Tallada en madera de cedro y heredada entre generaciones, esta pieza de Chiapa de Corzo concentra historia, devoción, oficio artesanal y una identidad comunitaria que sigue viva en la Fiesta Grande de Enero
Primer Plano Magazine / Noé Juan Farrera Garzón
Antes de colocarse sobre el rostro de un danzante, la máscara de parachico ya ha recorrido un camino de historia, creencias y respeto por la naturaleza.
En Chiapa de Corzo, cada pieza tallada en madera de cedro es mucho más que una artesanía. Es un símbolo donde convergen el misticismo, el sincretismo religioso y una de las expresiones culturales más reconocibles de Chiapas.
La máscara nace en el taller, entre el aroma del cedro recién tallado y las manos pacientes de los artesanos. Ahí, la madera deja de ser materia prima para convertirse en rostro ceremonial, memoria comunitaria y continuidad familiar.
Su origen popular se vincula con la leyenda de María de Angulo, situada en el siglo XVIII. La tradición cuenta que habitantes del antiguo pueblo de Chiapa se cubrieron el rostro con máscaras de rasgos europeos para divertir al hijo enfermo de una noble española. Al preguntar quiénes eran aquellos personajes, la respuesta habría sido: “Para el chico”. Con el tiempo, esa expresión dio nombre a los parachicos.
Pero detrás de esa leyenda existe una lectura más profunda. La máscara expresa el encuentro entre el mundo indígena y la herencia colonial española. Sus facciones serenas, mejillas sonrojadas, ojos claros y, en ocasiones, un bigote delicado evocan un rostro europeo; su sentido espiritual, en cambio, pertenece a la identidad chiapaneca.
Al portarla, el danzante deja de ser sólo individuo. Se integra a una comunidad ritual de alegría, gratitud y devoción durante las celebraciones dedicadas al Señor de Esquipulas, San Antonio Abad y San Sebastián Mártir, realizadas del 4 al 23 de enero.
Uno de los aspectos menos conocidos es el misticismo que rodea la elaboración de la pieza. Entre artesanos persiste la creencia de que el cedro debe obtenerse durante la luna llena, porque se considera que así la madera adquiere mayor resistencia y durabilidad.
Ese vínculo con la naturaleza también se expresa en el respeto por los árboles. Muchos artesanos prefieren trabajar con madera de ejemplares caídos de manera natural, alcanzados por un rayo o que ya concluyeron su ciclo de vida, antes que derribar árboles sanos.
Cada máscara es tallada completamente a mano. No existen dos iguales.

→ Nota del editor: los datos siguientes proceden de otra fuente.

-- ==== Sys2Proof/Machine/Threads.lean ====
section
/-! DEFINITION. The thread engine of a plain (R116 to R121): which thread issues, the thread address map, and how threads end. -/

namespace Sys2Proof.Machine

open Sys2Proof

/-! ### The thread address map (R117, R181, R215) -/

/-- Where a thread address lies; the ports have a 64-byte slot for each thread. -/
inductive Region where
  | sram (a : Nat)
  | dma (slot : Nat) (off : Nat)
  | syn (slot : Nat) (off : Nat)
  | outside
deriving DecidableEq, Repr

def regionOf (a : DWord) : Region :=
  let n := a.toNat
  if n < sramBytes then .sram n
  else if 0x02000000 ≤ n && n < 0x02001000 then .dma ((n - 0x02000000) / 64) (n % 64)
  else if 0x02010000 ≤ n && n < 0x02011000 then .syn ((n - 0x02010000) / 64) (n % 64)
  else .outside

def aligned (a : DWord) (size : Nat) : Bool := a.toNat % size == 0

/-- The fault of an access at the thread's present instruction: cause 2 when misaligned, 3 outside the map (R120). -/
def accessCause (a : DWord) (size : Nat) : Option Nat :=
  if !aligned a size then some 2 else if regionOf a == .outside then some 3 else none

def Dev.faultHere (d : Dev) (i t : Fin 64) (cause : Nat) : Dev := d.threadFault i t cause (d.thread i t).pc

/-- The bytes of a request slot with some of them replaced. -/
def slotPut (s : Tab Word 16) (off : Nat) (b : List Byte) : Tab Word 16 :=
  let l := s.toList.flatMap wordBytes
  let l := l.take off ++ b ++ l.drop (off + b.length)
  Vector.ofFn (fun k => bytesWord ((l.drop (4 * k.val)).take 4))

/-- A store to the SYN port (R215). -/
def Dev.synStore (d : Dev) (i t : Fin 64) (off : Nat) (v : Word) : Dev :=
  match off with
  | 0x00 => d.synAdd i t v
  | 0x04 => d.synWait i t v
  | 0x08 => d.readSel i t v
  | 0x10 => d.remoteCol i t v
  | 0x14 => d.remoteAdd i t v
  | 0x18 => d.barIssue i t v false
  | 0x1C => d.barIssue i t v true
  | _ => d.portOp i t (fun d _ => d.portFault i t)

/-- A store of a thread. The pc stays at the instruction. -/
def Dev.threadStore (d : Dev) (i t : Fin 64) (a : DWord) (size val : Nat) : Dev :=
  match accessCause a size with
  | some c => d.faultHere i t c
  | none => match regionOf a with
    | .sram n => d.sramWrite i n (leBytes size val)
    | .dma u off =>
      if u ≠ t.val then d.faultHere i t 3
      else
        let w := slotPut (d.thread i t).slot off (leBytes size val)
        let d := d.updThread i t (fun x => { x with slot := w })
        if 0x3C < off + size then d.issue i t w else d
    | .syn u off => if u ≠ t.val || size ≠ 4 then d.faultHere i t 3 else d.synStore i t off (BitVec.ofNat 32 val)
    | .outside => d.faultHere i t 3

/-- What a load from a port returns: 0, the counter that READ selects, or a free value for another thread's READ, which the
spec does not state (log entry 5); none faults. -/
def Dev.portLoad (d : Dev) (i t : Fin 64) (r : Region) (size : Nat) : Dev × Option Word :=
  match r with
  | .dma _ _ => (d, some 0)
  | .syn u off =>
    if size ≠ 4 then (d, none)
    else if off ≠ 0x0C then (d, some 0)
    else if u = t.val then
      match d.plainOwner i with
      | some p => (d, some (d.synValue p i t))
      | none => (d, some 0)
    else
      let (v, d) := d.fresh
      (d, some (lo32 v))
  | _ => (d, none)

/-- A marked line stops the thread, and its command ends with POISON_CONSUMED (R127). -/
def Dev.threadPoison (d : Dev) (i t : Fin 64) (line : Nat) : Dev :=
  let job := (d.thread i t).job
  ((d.stopThread i t).biteSram (d.plainOwner i) 0 i.val i line).endOf job .poisonConsumed

def Thread.loaded (x : Thread) (isF : Bool) (rd : Fin 32) (size : Nat) (signed : Bool) (v : Nat) : Thread :=
  if isF then x.setF rd (BitVec.ofNat 32 v)
  else x.setX rd (if signed then sext (8 * size) v else BitVec.ofNat 64 v)

/-- A scalar load: from SRAM it returns later (R118), from a port at once. -/
def Dev.threadLoad (d : Dev) (i t : Fin 64) (len : Nat) (isF : Bool) (rd : Fin 32) (a : DWord) (size : Nat) (signed : Bool) : Dev :=
  match accessCause a size with
  | some c => d.faultHere i t c
  | none => match regionOf a with
    | .sram n => d.updThread i t (fun x => { x.next len with stall := .load isF rd n size signed })
    | r =>
      let (d, v) := d.portLoad i t r size
      match v with
      | none => d.faultHere i t 3
      | some v => d.updThread i t (fun x => (x.loaded isF rd size signed v.toNat).next len)

/-! ### Vector loads and stores -/

/-- A vector access in progress: the device, whether it ended early, and the element and the field at which it must go on. -/
structure VRun where
  d      : Dev
  ended  : Bool
  resume : Option (Nat × Nat)

/-- One field of one element. -/
def VRun.load (r : VRun) (i t : Fin 64) (m : VMem) (e f : Nat) : VRun :=
  if r.ended then r
  else
    let a := m.addr e f
    let size := m.eew / 8
    let put (d : Dev) (v : Nat) : Dev := d.updThread i t (fun x => x.setEl (m.vd + f * m.regs) m.eew e v)
    match accessCause a size with
    | some c =>
      if m.first && e ≠ 0 then
        { r with d := r.d.updThread i t (fun x => { x with vl := e }), ended := true }
      else { r with d := r.d.faultHere i t c, ended := true }
    | none => match regionOf a with
      | .sram n =>
        let (d, b, bad) := r.d.sramRead i n size
        match bad with
        | l :: _ => { r with d := d.threadPoison i t l, ended := true }
        | [] => { r with d := put d (leNat b) }
      | g =>
        let (d, v) := r.d.portLoad i t g size
        match v with
        | none => { r with d := d.faultHere i t 3, ended := true }
        | some v => { r with d := put d v.toNat }

def VRun.store (r : VRun) (i t : Fin 64) (m : VMem) (x0 : Thread) (e f : Nat) : VRun :=
  if r.ended then r
  else
    let d := r.d.threadStore i t (m.addr e f) (m.eew / 8) (x0.el (m.vd + f * m.regs) m.eew e)
    let x := d.thread i t
    if !x.live then { r with d := d, ended := true }
    else if x.stall != .none then { d := d, ended := true, resume := some (if f + 1 < m.nf then (e, f + 1) else (e + 1, 0)) }
    else { r with d := d }

/-- The inactive elements and the tail of a load's destinations take what their policies say. -/
def Thread.loadTail (x : Thread) (m : VMem) (t : VT) (vl : Nat) (ag : Nat → Bool) : Thread :=
  let ones := 2 ^ m.eew - 1
  let body := (List.range (vl - x.vstart)).map (fun k => x.vstart + k)
  let off := body.filter (fun e => !(m.vm || x.vbit 0 e) && t.ma && ag e)
  let tail := ((List.range (m.regs * 1024 / m.eew - vl)).map (fun k => vl + k)).filter (fun e => (m.ta || t.ta) && ag e)
  (List.range m.nf).foldl (fun (y : Thread) f =>
    (off ++ tail).foldl (fun (y : Thread) e => y.setEl (m.vd + f * m.regs) m.eew e ones) y) x

/-- The fields of the active elements that a vector access still has to take, in order. -/
def Thread.accesses (x : Thread) (m : VMem) : List (Nat × Nat) :=
  (((List.range (m.evl - x.vstart)).map (fun k => x.vstart + k)).filter (fun e => m.vm || x.vbit 0 e)).flatMap (fun e =>
    ((List.range m.nf).filter (fun f => x.vstart < e || x.vfield ≤ f)).map (fun f => (e, f)))

/-- A vector load or store. A store that stalls at a port goes on from the next field when the thread issues again. -/
def Dev.vectorMem (d : Dev) (i t : Fin 64) (load : Bool) (m : VMem) (ag : Nat → Bool) : Dev :=
  let x := d.thread i t
  let start : VRun := { d := d, ended := false, resume := none }
  let r := (x.accesses m).foldl (fun (r : VRun) y => if load then r.load i t m y.1 y.2 else r.store i t m x y.1 y.2) start
  let y := r.d.thread i t
  if !y.live then r.d
  else match r.resume with
    | some (e, f) =>
      if e < m.evl then r.d.updThread i t (fun z => { z with vstart := e, vfield := f })
      else r.d.updThread i t (fun z => { z.next 4 with vstart := 0, vfield := 0 })
    | none =>
      let tail (z : Thread) : Thread := match z.vt with
        | some vt => if load && x.vstart < m.evl then { z.loadTail m vt (if m.first then z.vl else m.evl) ag with vl := z.vl } else z
        | none => z
      r.d.updThread i t (fun z => { (tail z).next 4 with vstart := 0, vfield := 0 })

/-- Whether a vector load reads SRAM before an access of it faults: then it returns later (R118). -/
def Thread.loadsSram (x : Thread) (m : VMem) : Bool :=
  (((x.accesses m).map (fun y => m.addr y.1 y.2)).takeWhile (fun a => (accessCause a (m.eew / 8)).isNone)).any (fun a =>
    match regionOf a with | .sram _ => true | _ => false)

/-! ### Issue (R118) -/

/-- What stands at a thread's pc in the instruction cache (R119). -/
inductive Fetched where
  | fault (cause : Nat)
  | ins (w : Option Word) (len : Nat)
deriving DecidableEq, Repr

def Plain.fetch (x : Plain) (pc : DWord) : Fetched :=
  if !aligned pc 2 then .fault 2
  else if sramBytes ≤ pc.toNat then .fault 3
  else
    let r := expandC (readWord x.icache pc.toNat)
    if sramBytes < pc.toNat + r.2 then .fault 3 else .ins r.1 r.2

def Fetched.vector : Fetched → Bool
  | .ins (some w) _ => isVector w
  | _ => false

/-- Whether a thread's next instruction is of a kind; one that faults is scalar. -/
def Dev.nextIs (d : Dev) (i t : Fin 64) (vector : Bool) : Bool :=
  ((d.plain i).fetch (d.thread i t).pc).vector == vector

/-- The threads in the order of the search, from the one after the last that issued. -/
def searchOrder (last : Fin 64) : List (Fin 64) :=
  (List.range 64).map (fun k => ⟨(last.val + 1 + k) % 64, Nat.mod_lt _ (by decide)⟩)

/-- The thread that issues next. -/
def Dev.pick (d : Dev) (i : Fin 64) (vector : Bool) : Option (Fin 64) :=
  (searchOrder (if vector then (d.plain i).rrVector else (d.plain i).rrScalar)).find? (fun t =>
    d.ready i t && d.nextIs i t vector)

/-- A thread executes ECALL and ends; its plain's share may end with it (R119). -/
def Dev.endThread (d : Dev) (i t : Fin 64) : Dev :=
  let job := (d.thread i t).job
  (d.stopThread i t).settle i job

def Dev.runScalar (d : Dev) (i t : Fin 64) (w : Word) (len : Nat) : Dev :=
  match (d.thread i t).scalar w len with
  | .done x => d.updThread i t (fun _ => x)
  | .load isF rd a size signed => d.threadLoad i t len isF rd a size signed
  | .store a size val =>
    let d := d.threadStore i t a size val
    if (d.thread i t).live then d.updThread i t (fun x => x.next len) else d
  | .ecall => d.endThread i t
  | .ebreak => d.faultHere i t 4
  | .illegal => d.faultHere i t 1

/-- Stream 2 + t of R105. -/
def threadStream (t : Fin 64) : Fin 66 := ⟨2 + t.val, by omega⟩

/-- One free bit for each element of the largest group, 16 free values (log entry 5). -/
def Dev.agnostic (d : Dev) : (Nat → Bool) × Dev :=
  let n := d.free
  (fun e => (Config.freeValue (n + e / 64)).toNat / 2 ^ (e % 64) % 2 == 1, { d with free := n + 16 })

def Dev.runVector (d : Dev) (i t : Fin 64) (w : Word) : Dev :=
  let x := d.thread i t
  let (ag, d) := d.agnostic
  if bits w 0 7 = 0x57 then
    let p := d.plain i
    let s := threadStream t
    match x.opV w ag (fun k => srDraw p.seed s.val (Tab.at p.ctrs s + BitVec.ofNat 64 k)) with
    | none => d.faultHere i t 1
    | some r =>
      let d := d.updThread i t (fun _ => r.x.next 4)
      let d := d.updPlain i (fun p => { p with ctrs := Tab.upd p.ctrs s (fun c => c + BitVec.ofNat 64 r.drawn) })
      d.noteConv i r.conv
  else match x.vmem w with
    | none => d.faultHere i t 1
    | some m =>
      let load := bits w 0 7 == 0x07
      if load && x.loadsSram m then d.updThread i t (fun x => { x with stall := .vload }) else d.vectorMem i t load m ag

/-- Run the next instruction of a thread. -/
def Dev.runThread (d : Dev) (i t : Fin 64) : Dev :=
  match (d.plain i).fetch (d.thread i t).pc with
  | .fault c => d.faultHere i t c
  | .ins none _ => d.faultHere i t 1
  | .ins (some w) len => if isVector w then d.runVector i t w else d.runScalar i t w len

/-- The SRAM load that a thread waits for returns: a scalar one, or the vector load at its pc. -/
def Dev.loadReturn (d : Dev) (i t : Fin 64) : Dev :=
  if !(d.thread i t).live || ((d.plain i).state != .busy && (d.plain i).state != .idle) then d
  else match (d.thread i t).stall with
  | .load isF rd a size signed =>
    let (d, b, bad) := d.sramRead i a size
    match bad with
    | l :: _ => d.threadPoison i t l
    | [] => d.updThread i t (fun x => { x.loaded isF rd size signed (leNat b) with stall := d.heldIn i t })
  | .vload =>
    match (d.plain i).fetch (d.thread i t).pc with
    | .ins (some w) _ =>
      let (ag, d) := d.agnostic
      match (d.thread i t).vmem w with
      | some m =>
        let d := (d.updThread i t (fun x => { x with stall := .none })).vectorMem i t true m ag
        if (d.thread i t).live then d.updThread i t (fun x => { x with stall := d.heldIn i t }) else d
      | none => d
    | _ => d
  | _ => d

/-- The thread engine issues one instruction of a kind (R118); a parity error in the instruction cache or the register files
fences the plain (R385). -/
def Dev.threadIssue (d : Dev) (i : Fin 64) (vector : Bool) : Dev :=
  match d.pick i vector with
  | none => d
  | some t =>
    if (d.plain i).coreBad then d.fencePlain i 1
    else
      let d := d.updPlain i (fun x => if vector then { x with rrVector := t } else { x with rrScalar := t })
      d.runThread i t

/-- Thread t executes ECALL: it is the thread that issues next and ECALL stands at its pc. -/
def Dev.threadEcall (d : Dev) (i t : Fin 64) : Dev :=
  if d.pick i false = some t && (d.plain i).fetch (d.thread i t).pc == .ins (some 0x00000073) 4 then d.threadIssue i false else d

/-! ### Meanings -/

def execThreadInstruction (i : Fin 64) (vector : Bool) (s : State) : Host.Outcome State Fault Refusal := .next { s with dev := s.dev.threadIssue i vector }
def execEcall (i t : Fin 64) (s : State) : Host.Outcome State Fault Refusal := .next { s with dev := s.dev.threadEcall i t }
def execThreadLoadReturn (i t : Fin 64) (s : State) : Host.Outcome State Fault Refusal := .next { s with dev := s.dev.loadReturn i t }

end Sys2Proof.Machine
end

En cada una queda la experiencia, sensibilidad y estilo de quien la trabaja.
Después del tallado, la pieza recibe capas de pintura con esmaltes o acrílicos que resaltan sus rasgos tradicionales. Así queda lista para acompañar al parachico junto con el sarape multicolor, la montera de ixtle, las chalinas bordadas y el chinchín que marca el ritmo de la danza.
En Chiapa de Corzo suele decirse que “el parachico nace, no se hace”. La frase resume el arraigo de una tradición donde portar la máscara implica compromiso con la comunidad, la historia familiar y una identidad que atraviesa generaciones.
Muchos artesanos heredaron el oficio de padres o abuelos. Hoy lo enseñan a hijos y aprendices para mantener viva una técnica que ha resistido al tiempo, al mercado turístico y a la tentación de convertir una tradición profunda en simple objeto decorativo.
La máscara de parachico no es sólo un recuerdo para visitantes. Es el rostro visible de un sincretismo que unió culturas, de un misticismo que aún acompaña a los talleres y de una tradición que sigue viva porque hay quienes entienden que cada veta de cedro también guarda la historia de Chiapas.